Regarding plink, you can just as easily do plink --vcf or plink --bcf. It is important to not use the VCFtools function that converts VCF to plink, as that function is out of date.

Obviously I am limited in how I can help from a distance. There should not be any issues with VCF/BCF conversion to plink, provided that the data is managed properly and updated functions are used.

0
Entering edit mode
plink --bcf MyVariants.norm.bcf --make-bed --out XX


Yes, that is what I meant, to give it the full command.

1
Entering edit mode

Thanks Kevin! I will work on this and let you know.

0
Entering edit mode

Thanks Kevin! I used bcftools and performed normalization, but got this error below:

[E:vcf_parse_format] Format column with no sample columns starting at 1:13244

In VCF:
line 242:
1  13244 . G A  95    .             CSQ=A|downstream_gene_variant|..............buch of info..... GT:AD:DP:GQ:PL


One thing to note is that this is the same line 242 in the VCF file that was giving error with vcftools and plink. As the error says "Format column with no sample columns starting at 1:13244", could you please let me know what the solution could be and what is the problem in this? Thanks!

0
Entering edit mode

Oh, where are the genotypes for that line? Is there nothing after the GT:AD:DP:GQ:PL?

0
Entering edit mode

Thanks Kevin! No, there is nothing after "GT:AD:DP:GQ:PL" for this line; however, for the next line 243 there is "GD:AD:DP:GQ:PL:SDP:RD:FREQ:PVAL:RBQ:ABQ:RDF:RDR:ADF:ADR". So the genotype of this 242 line is missing I think? And, that is what causing the issue or please let me know if the matter could be something else and suggestions on how this can be solved? Thanks much!

0
Entering edit mode

Well, yes, there should be more data, if even just ./. per sample, after the GT:AD:DP:GQ:PL. I am not sure how the VCF was created like that, but it would definitely cause an error.

Any idea why it would be like that?

To quickly delete a line number in a file, you can use:

sed '242d' MyVariants.vcf


That will delete line 242

0
Entering edit mode

Thanks Kevin! So, yes this line is the problem sine it has missing info. Regarding the generation of the merged VCF; which includes about 10000 samples, I know that the merged VCF files were created using GATK as the header of the merged VCF file state that. I have access only to the merged files so difficult to say why such error is present in the VCF merged file.

Does deleting such lines cause any issue in downstream analysis? As this is just one allele mutation info in one merged VCF file of 10000 samples for chromosome 1, what you suggest should be kept in mind when processing other such merged VCF files for remaining 21 chromosomes?

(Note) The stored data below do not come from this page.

/-- The status and settings records as they stand at the read: identity, sequence and stamp, hub state, edit state,
occupancy, a port, a target, the rights, the intervals, and a bank's status, mask, alert and counter records; the bytes
section 10.3 does not list are left open (R19, R33, R60, R61, R62, R80, R81, R90, R99, R106, R129, R151, R169, R170, section
10.3; the open bytes: log entry 5; the row that serves them: 8; the zero bits: 25; a lease deadline passed: 32; a port's
read of its own record counts itself: 39). -/
def Obligations.StatusReadsReturnWhatStands : Prop :=
  ∀ (s : State) (p q : RP) (t : TP) (cls : Fin 4) (b : Bank) (tag : Tag),
    let reads (number : BitVec 16) (bytes : List Byte) : Prop :=
      s.servesRead p tag number → exec (.configWrite p) s = .next (s.readAnswered p tag .ok bytes)
    let begins (number : Nat) (bytes : List Byte) : Prop :=
      s.servesRead p tag (BitVec.ofNat 16 number) →
        ∃ rest, (bytes ++ rest).length = 8 ∧
          exec (.configWrite p) s = .next (s.readAnswered p tag .ok (bytes ++ rest))
    let u := s.port q
    let v := s.target t
    let count (x : EntryState) : Byte := byteOf (((List.finRange 32).filter fun i => (s.entry i).state = x).length)
    let linkState (x : LinkState) : Byte :=
      match x with
      | .down => 0
      | .training => 1
      | .up => 2
    let targetState (x : TargetState) : Byte :=
      match x with
      | .down => 0
      | .opened => 1
      | .fenced => 2
    s.heldCount q = ((List.finRange 32).filter fun i =>
      let e := s.entry i
      (e.state = .queued || e.state = .issued || e.state = .late) && e.port = q).length ∧
    reads 0x0000 [0xF2, 0x48, 0x01, 4, 6, 32, 16, 11] ∧
    reads 0x0002 (bytes16 s.sequence ++ bytes32 (BitVec.ofNat 32 s.clock) ++ [0, 0]) ∧
    reads 0x0003 [if s.hub = .contained then 1 else 0, 0, 0, 0, 0, 0, 0, 0] ∧
    (s.claim = none →
      reads 0x0004 ([0xFF, 0, 0, if s.rightsLock then 1 else 0] ++ bytes16 s.version ++ [0, 0])) ∧
    (∀ c, s.claim = some c →
      reads 0x0004
        ([byteOf c.holder.val] ++ bytes16 (BitVec.ofNat 16 ((c.deadline - s.clock + 999) / 1000)) ++
          [if s.rightsLock then 1 else 0] ++ bytes16 s.version ++ [0, 0])) ∧
    (∃ held : List Byte, held.length = 3 ∧
      (held.map BitVec.toNat =
        let w := s.heldCount 0 * 2 ^ 18 + s.heldCount 1 * 2 ^ 12 + s.heldCount 2 * 2 ^ 6 + s.heldCount 3
        [w / 65536, w / 256 % 256, w % 256]) ∧
      reads 0x0005 ([count .free, count .queued, count .issued, count .late, count .abandoned] ++ held)) ∧
    reads (BitVec.ofNat 16 (0x0010 + q.val))
      [linkState (s.link (.rp q)).state, byteOf u.cap, byteOf (s.heldCount q), byteOf u.ingress.length,
       byteOf u.responses.length, byteOf u.reckoning, byteOf u.due, 0] ∧
    reads (BitVec.ofNat 16 (0x0030 + t.val))
      [targetState v.state, linkState (s.link (.tp t)).state, byteOf v.abandon, byteOf v.credits,
       byteOf v.advertisement, byteOf v.fenceLimit, 0, 0] ∧
    (let r := s.rightsOf q
    begins (0x0018 + q.val)
      [byteOf ((if r.configure then 1 else 0) + (if r.handle then 2 else 0) + (if r.test then 4 else 0))]) ∧
    begins (0x0020 + cls.val) (bytes16 (BitVec.ofNat 16 (look s.classIntervals cls))) ∧
    begins 0x0024 [byteOf s.reclaimMs] ∧
    begins 0x0025 (bytes16 (BitVec.ofNat 16 s.leaseMs)) ∧
    (let k := s.bank b
    let place : Nat :=
      match b with
      | .req p => p.val
      | .tgt t => 4 + t.val
      | .hub => 10
    let number (part : Nat) := 0x0100 + 8 * place + part
    let floor : Byte :=
      match k.floor with
      | some .corrected => 0
      | some .uncorrected => 1
      | some .fatal => 2
      | none => 3
    b.idx.val = place ∧
    begins (number 3)
      ([byteOf k.records.length, if k.overflow then 1 else 0, floor, k.route.setWidth 8] ++ bytes32 k.mask) ∧
    begins (number 4) (bytes32 k.mask) ∧
    begins (number 5) [floor, k.route.setWidth 8] ∧
    begins (number 6)
      ([byteOf ((if k.counter.enable then 1 else 0) + (if k.counter.tripped then 2 else 0))] ++
        bytes16 (BitVec.ofNat 16 k.counter.count) ++ bytes16 (BitVec.ofNat 16 k.counter.threshold) ++
        [byteOf k.counter.leakMs]))

/-! ## The edit unit -/

/-- CLAIM by a port with CONFIGURE: a fresh copy of the active table where none holds it, HUB FAULT and containment where
the copy finds a parity failure, a restarted lease with the shadow kept for the holder, BUSY for any other port (R22; the
HUB FAULT behind the answers of the containment: log entry 23). -/
def Obligations.ClaimCopiesRestartsOrIsBusy : Prop :=
  ∀ (s : State) (p : RP) (tag : Tag) (data : List Byte),
    s.servesCommand p tag 0x01 data → s.hub = .normal → (s.rightsOf p).configure = true →
    let held (x : Table) : State :=
      { s with claim := some { holder := p, deadline := s.clock + 1000 * s.leaseMs, shadow := x } }
    (s.claim = none → s.active.sound = true →
      exec (.claim p) s = .next ((held s.active).answered p tag .ok [])) ∧
    (s.claim = none → s.active.sound = false →
      exec (.claim p) s = .next
        ((s.contain { kind := .storageCheck, severity := .fatal, port := some p, tag := some tag }).answered p tag
          .hubFault [])) ∧
    (∀ c, s.claim = some c →
      (c.holder = p → exec (.claim p) s = .next ((held c.shadow).answered p tag .ok [])) ∧
      (c.holder ≠ p → exec (.claim p) s = .next (s.answered p tag .busy [])))

/-- COMMIT by the holder of a sound shadow: the whole table, the next version and the end of the claim where the commit
check passes, INVALID and a restarted lease where it does not; BUSY for any other port (R4, R21, R26, R27; the outcome
held with a head dropped until its next offer: log entry 10). -/
def Obligations.CommitInstallsTheWholeShadowOrNothing : Prop :=
  ∀ (s : State) (p : RP) (tag : Tag) (data : List Byte) (c : Claim),
    s.servesCommand p tag 0x02 data → s.hub = .normal →
    let passes : Prop := ∀ w, let x := look c.shadow.windows w
      (x.valid = true → x.base.toNat ≤ x.limit.toNat) ∧ (x.atomic = true → x.readTarget = x.writeTarget)
    let installed : State := { s with active := c.shadow, version := s.version + 1, claim := none }
    (s.claim = some c → c.holder = p → c.shadow.sound = true → passes →
      ∃ t, exec (.commit p) s = .next t ∧
        (∀ q, t.port q = { (installed.answered p tag .ok []).port q with outcome := none, offerDue := true }) ∧
        { t with ports := s.ports } = installed) ∧
    (s.claim = some c → c.holder = p → c.shadow.sound = true → ¬passes →
      exec (.commit p) s = .next
        (({ s with claim := some { c with deadline := s.clock + 1000 * s.leaseMs } }).answered p tag .invalid [])) ∧
    ((∀ x, s.claim = some x → x.holder ≠ p) → exec (.commit p) s = .next (s.answered p tag .busy []))

/-- ABORT by the holder ends the claim with its shadow and lease and nothing else, and is BUSY for any other port or while
there is no holder; a lease whose deadline is reached releases the claim with a CLAIM EXPIRED record, NORMAL or CONTAINED
(R23, R29, R30). -/
def Obligations.AbortAndLeaseExpiryEndTheClaim : Prop :=
  ∀ (s : State) (p : RP) (tag : Tag) (data : List Byte),
    (s.servesCommand p tag 0x03 data → s.hub = .normal →
      (∀ c, s.claim = some c → c.holder = p →
        exec (.abort p) s = .next (({ s with claim := none }).answered p tag .ok [])) ∧
      ((∀ c, s.claim = some c → c.holder ≠ p) → exec (.abort p) s = .next (s.answered p tag .busy []))) ∧
    (∀ c, s.claim = some c → c.deadline ≤ s.clock →
      exec .leaseExpiry s = .next
        (({ s with claim := none }).report .hub
          { kind := .claimExpired, severity := .corrected, port := some c.holder }))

Also, wanted to clarify that, in order to plot manhattan plots to predict the association of the SNPs with the traits, can't I use the P-value (from Fisher's exact test) present in the VCF file for each mutation? Is it significant to get the P-values by performing plink association study and then do manhattan plot? Thanks much!

1
Entering edit mode

It depends on the things that are being compared in the Fisher's Test. Usually, Chi-square p-values are used for association studies.

0
Entering edit mode

Thanks Kevin! I have an update! To my surprise, when I deleted that line 242 and ran bcftools normalization, it still gives the same error, now for the line 243:

[E:vcf_parse_format] Format column with no sample columns starting at 1:13273

line 243:


Do you think this error is related to some other issue? Thanks much!

0
Entering edit mode

That looks empty, too. How many lines in your VCF look empty?

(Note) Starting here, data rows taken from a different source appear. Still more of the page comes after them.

-- ==== Sys2Proof/Laws/Cutoff.lean ====
section
/-! SUPPORT. What the operations that cut off change: the fence of a target, the containment of the hub, and the losses of a
link leave every field they do not name as it was (R121, R130, R148). -/

namespace Sys2Proof.Machine

variable (s : State)

/-- A read of the state that no raised reason changes is the same after the reasons of containment. -/
theorem foldl_raise_fence {α : Type} (g : State → α) (h : ∀ s b x, g (State.raise s b x) = g s) (P : TP → Prop)
    [DecidablePred P] (l : List TP) (s : State) :
    g (l.foldl (fun x t => if P t then x.raise (.tgt t) .fence else x) s) = g s := by
  induction l generalizing s with
  | nil => rfl
  | cons t l ih =>
    rw [List.foldl_cons, ih]
    split
    · exact h _ _ _
    · rfl

/-! ## endEntries -/

/-- An entry after the ending of the selected ones (R121, R130). -/
theorem State.endEntries_entry (sel : Entry → Bool) (st : Status) (i : Fin 32) :
    (s.endEntries sel st).entry i =
      if sel (s.entry i) && (s.entry i).state ≠ .free then (s.entry i).freed else s.entry i := by
  simp only [State.endEntries, State.entry, look_tab]
  congr

/-- A port after the ending of the selected entries: their answers, in ascending entry index, and nothing else
(R121, R130). -/
theorem State.endEntries_port (sel : Entry → Bool) (st : Status) (p : RP) :
    (s.endEntries sel st).port p =
      { s.port p with
        responses := (s.port p).responses ++
          ((List.finRange 32).filter fun i =>
            sel (s.entry i) && (s.entry i).live && !(s.entry i).lost && decide ((s.entry i).port = p)).map
            fun i => (s.entry i).hubAnswer st } := by
  simp only [State.endEntries, State.port, State.endAnswers, look_tab, toList_eq_map_look, List.filter_map, List.map_map]
  rfl

/-! ## sendPacket -/

@[simp] theorem State.sendPacket_clock (l : LinkId) (k : PacketKind) (x : List Byte) : (s.sendPacket l k x).clock = s.clock := by
  rfl
@[simp] theorem State.sendPacket_hub (l : LinkId) (k : PacketKind) (x : List Byte) : (s.sendPacket l k x).hub = s.hub := by
  rfl
@[simp] theorem State.sendPacket_active (l : LinkId) (k : PacketKind) (x : List Byte) : (s.sendPacket l k x).active = s.active := by
  rfl
@[simp] theorem State.sendPacket_version (l : LinkId) (k : PacketKind) (x : List Byte) : (s.sendPacket l k x).version = s.version := by
  rfl
@[simp] theorem State.sendPacket_claim (l : LinkId) (k : PacketKind) (x : List Byte) : (s.sendPacket l k x).claim = s.claim := by
  rfl
@[simp] theorem State.sendPacket_rights (l : LinkId) (k : PacketKind) (x : List Byte) : (s.sendPacket l k x).rights = s.rights := by
  rfl
@[simp] theorem State.sendPacket_rightsLock (l : LinkId) (k : PacketKind) (x : List Byte) : (s.sendPacket l k x).rightsLock = s.rightsLock := by
  rfl
@[simp] theorem State.sendPacket_leaseMs (l : LinkId) (k : PacketKind) (x : List Byte) : (s.sendPacket l k x).leaseMs = s.leaseMs := by
  rfl
@[simp] theorem State.sendPacket_entries (l : LinkId) (k : PacketKind) (x : List Byte) : (s.sendPacket l k x).entries = s.entries := by
  rfl
@[simp] theorem State.sendPacket_lastGranted (l : LinkId) (k : PacketKind) (x : List Byte) : (s.sendPacket l k x).lastGranted = s.lastGranted := by
  rfl
@[simp] theorem State.sendPacket_classIntervals (l : LinkId) (k : PacketKind) (x : List Byte) : (s.sendPacket l k x).classIntervals = s.classIntervals := by
  rfl
@[simp] theorem State.sendPacket_reclaimMs (l : LinkId) (k : PacketKind) (x : List Byte) : (s.sendPacket l k x).reclaimMs = s.reclaimMs := by
  rfl
@[simp] theorem State.sendPacket_ports (l : LinkId) (k : PacketKind) (x : List Byte) : (s.sendPacket l k x).ports = s.ports := by
  rfl
@[simp] theorem State.sendPacket_targets (l : LinkId) (k : PacketKind) (x : List Byte) : (s.sendPacket l k x).targets = s.targets := by
  rfl
@[simp] theorem State.sendPacket_banks (l : LinkId) (k : PacketKind) (x : List Byte) : (s.sendPacket l k x).banks = s.banks := by
  rfl
@[simp] theorem State.sendPacket_sequence (l : LinkId) (k : PacketKind) (x : List Byte) : (s.sendPacket l k x).sequence = s.sequence := by
  rfl
@[simp] theorem State.sendPacket_freeCount (l : LinkId) (k : PacketKind) (x : List Byte) : (s.sendPacket l k x).freeCount = s.freeCount := by
  rfl
@[simp] theorem State.sendPacket_pending (l : LinkId) (k : PacketKind) (x : List Byte) : (s.sendPacket l k x).pending = s.pending := by
  rfl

Are you sure that you generated the file correctly?

0
Entering edit mode

Thanks Kevin! I will figure this issue out and get back.

0
Entering edit mode

Hi Kevin! Just wanted to update that I have figured out the issue; the file has no genotype info andhence cant be worked upon. I have got vcf file with genotype info and it works now. Thanks!

1
Entering edit mode

Great to hear, DK! Thanks for coming back to update.